@meso@iska@kirby@sarvo I'm going to stir the pot here a little and say that Java is Fine, Actually. Not great (a language of its target demographic never really can be), but fine. Really the worst thing about it is some of the tooling like Maven which can go straight to hell, and the longstanding meme about Eclipse being the go-to free Java IDE when NetBeans is heaps better for any normal person (I deliberately refrain from commenting on IntelliJ because I haven't used it)

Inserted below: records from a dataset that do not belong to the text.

-- ==== Sys2Proof/Tests/Slice0.lean ====
section
/-!
SUPPORT. Tests: a malformed term for each check of WellFormed; values of the manual's worked examples and of published
vectors; one step on a small state per family; and, for every statement of Certificates/Slice0, states and operands that
meet its hypotheses together.
-/

open Sys2Proof Sys2Proof.Machine
set_option maxRecDepth 100000
set_option Elab.async false

namespace Sys2Proof.Tests

/-! ### Malformed commands -/

theorem test_wf_register_write : (Instr.registerWrite .cpu0 0 .half 0x10000).wf = false := by decide
theorem test_wf_lfinc : (Instr.lfincMeasure (2 ^ 32)).wf = false := by decide
theorem test_wf_rx_window : (Instr.rxWindowClose 152).wf = false := by decide
theorem test_wf_ack_window : (Instr.ackWindowClose 152).wf = false := by decide
theorem test_wf_retry : (Instr.retryTimer 152 0 false).wf = false := by decide
theorem test_wf_activity_end : (Instr.activityEnd 152 0).wf = false := by decide
theorem test_wf_launch_act : (Instr.activityLaunch 152 0 [] false).wf = false := by decide
theorem test_wf_launch_supply : (Instr.activityLaunch 0 65536 [] false).wf = false := by decide
theorem test_wf_launch_steps : (Instr.activityLaunch 0 0 [⟨4, 0, 0, 0, 0, []⟩] false).wf = false := by decide
theorem test_wf_launch_steps_chan : (Instr.activityLaunch 0 0 [⟨0, 79, 0, 0, 0, []⟩] false).wf = false := by decide
theorem test_wf_launch_steps_tone : (Instr.activityLaunch 0 0 [⟨0, 0, 0, 0, 0, [2 ^ 26]⟩] false).wf = false := by decide
theorem test_wf_agc : (Instr.agcBlock 0 0 17).wf = false := by decide
theorem test_wf_rx_powers : (Instr.rxFrameEnd 0 0 0 (List.replicate 49 (0, 0)) []).wf = false := by decide
theorem test_wf_rx_psdu : (Instr.rxFrameEnd 0 0 0 [] (List.replicate 2048 0)).wf = false := by decide +kernel
theorem test_wf_accept : (Instr.acceptFrame 0 false 65536).wf = false := by decide
theorem test_wf_imm_ack : (Instr.immediateAckLaunch 0 65536).wf = false := by decide
theorem test_wf_forward : (Instr.forwardLaunch 0 0 65536 false).wf = false := by decide
theorem test_wf_connect_req : (Instr.connectReqReceived 65536).wf = false := by decide
theorem test_wf_beacon : (Instr.drypanBeacon true 65536).wf = false := by decide
theorem test_wf_ctx_write : (Instr.ctxMemoryWrite 0 0 .byte 256).wf = false := by decide
theorem test_wf_sram_write : (Instr.sramWrite .cpu0 0 .byte 256 false 0).wf = false := by decide
theorem test_wf_ring_time : (Instr.ringTimeMsg (List.replicate 17 0) 0).wf = false := by decide
theorem test_wf_ring_event : (Instr.ringEventMsg 0 (List.replicate 4 0)).wf = false := by decide
theorem test_wf_ring_data : (Instr.ringDataMsg (List.replicate 69 0)).wf = false := by decide
theorem test_wf_recovery : (Instr.recoveryCommand (List.replicate 1025 0)).wf = false := by decide +kernel
theorem test_wf_spim : (Instr.spimDone 0 (List.replicate 33 0)).wf = false := by decide
theorem test_wf_i2c : (Instr.i2cDone 0 false 0 (List.replicate 17 0)).wf = false := by decide
theorem test_wf_can : (Instr.canFrameRx 0 0 false false (List.replicate 65 0) 0 0).wf = false := by decide
theorem test_wf_host : (Instr.hostTransaction [0x0B] 1).wf = false := by decide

@meso@iska@allison@kirby@sarvo its the mark of a language designed to let executives limit the damage bad programmers can do, rather than to empower good programmers
@mischievoustomato@nyoom@iska@kirby@sarvo@meso The best way to rein in bad programmers is by restraining their cleverness, the kinds of footguns Java has are very different from languages which actually incentivize showboating.

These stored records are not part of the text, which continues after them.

-- ==== Sys2Proof/Config.lean ====
section
/-!
DEFINITION. What an implementation fixes (00_scope.md R6, 10_state.md R30) and the free values of the model.
The literals the source fixes (codes, lengths, the default table) stand in Sys2Proof/Machine/Params.lean.
-/

namespace Sys2Proof

/-- The parameters a model takes as an argument: `OPEN` in R6 (`HOLD_TICKS`, `CLK_HZ`), the table of R53 and R54
(D5, I6), and `COIL_MAP` (R56, D6, I7).
DESIGN CHOICE (log 1): they are one field of State that nothing writes, so every statement over all states is a
statement over all configurations. -/
structure Config where
  /-- `STEP_PATTERN`, the 8-entry read-only table (R50, R52). -/
  stepPattern : Vector Pattern 8
  /-- `HOLD_TICKS`, clock cycles in one hold or idle dwell (R6, R111). -/
  holdTicks : Nat
  /-- `CLK_HZ`, the clock frequency in hertz (R6). -/
  clkHz : Nat
  /-- `COIL_MAP`: entry i is the driver input that `coil[i]` reaches (R56); no rule of the block reads it (log 14). -/
  coilMap : Vector (Fin 4) 4
deriving DecidableEq, Repr

/-- FREE VALUE (log 4): the input word of an edge for which no stimulus is queued. The environment may present any
`rst`, `evt_valid` and `evt_mask` at any edge (R162), and the end of a stimulus program says nothing of later edges
(R83), so nothing is known of this value. -/
opaque Config.freeInput : Nat → InputWord

end Sys2Proof
end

@mischievoustomato@nyoom@iska@kirby@sarvo@meso Nowadays I think you would see Go for the kinds of things Java was sold for after the initial hype for it in the 90s as a "write once, run everywhere" desktop language.
@Moon@nyoom@iska@kirby@sarvo@mischievoustomato@meso End-user desktop applications is where Java still has an edge compared to Go, I think. Lots of decent tooling and libraries for stuff like that even if it is a bit of a meme because who writes cross platform desktop applications on anything but Electron anymore?
@iska@meso@sarvo@kirby Yes the verbosity is the worst thing about it and basically necessitates an IDE if you don't want to kill your fingers. That being said, they worked on it in recent versions and I still follow it easier than some whitespace significant memelangs like everyone's favorite snake.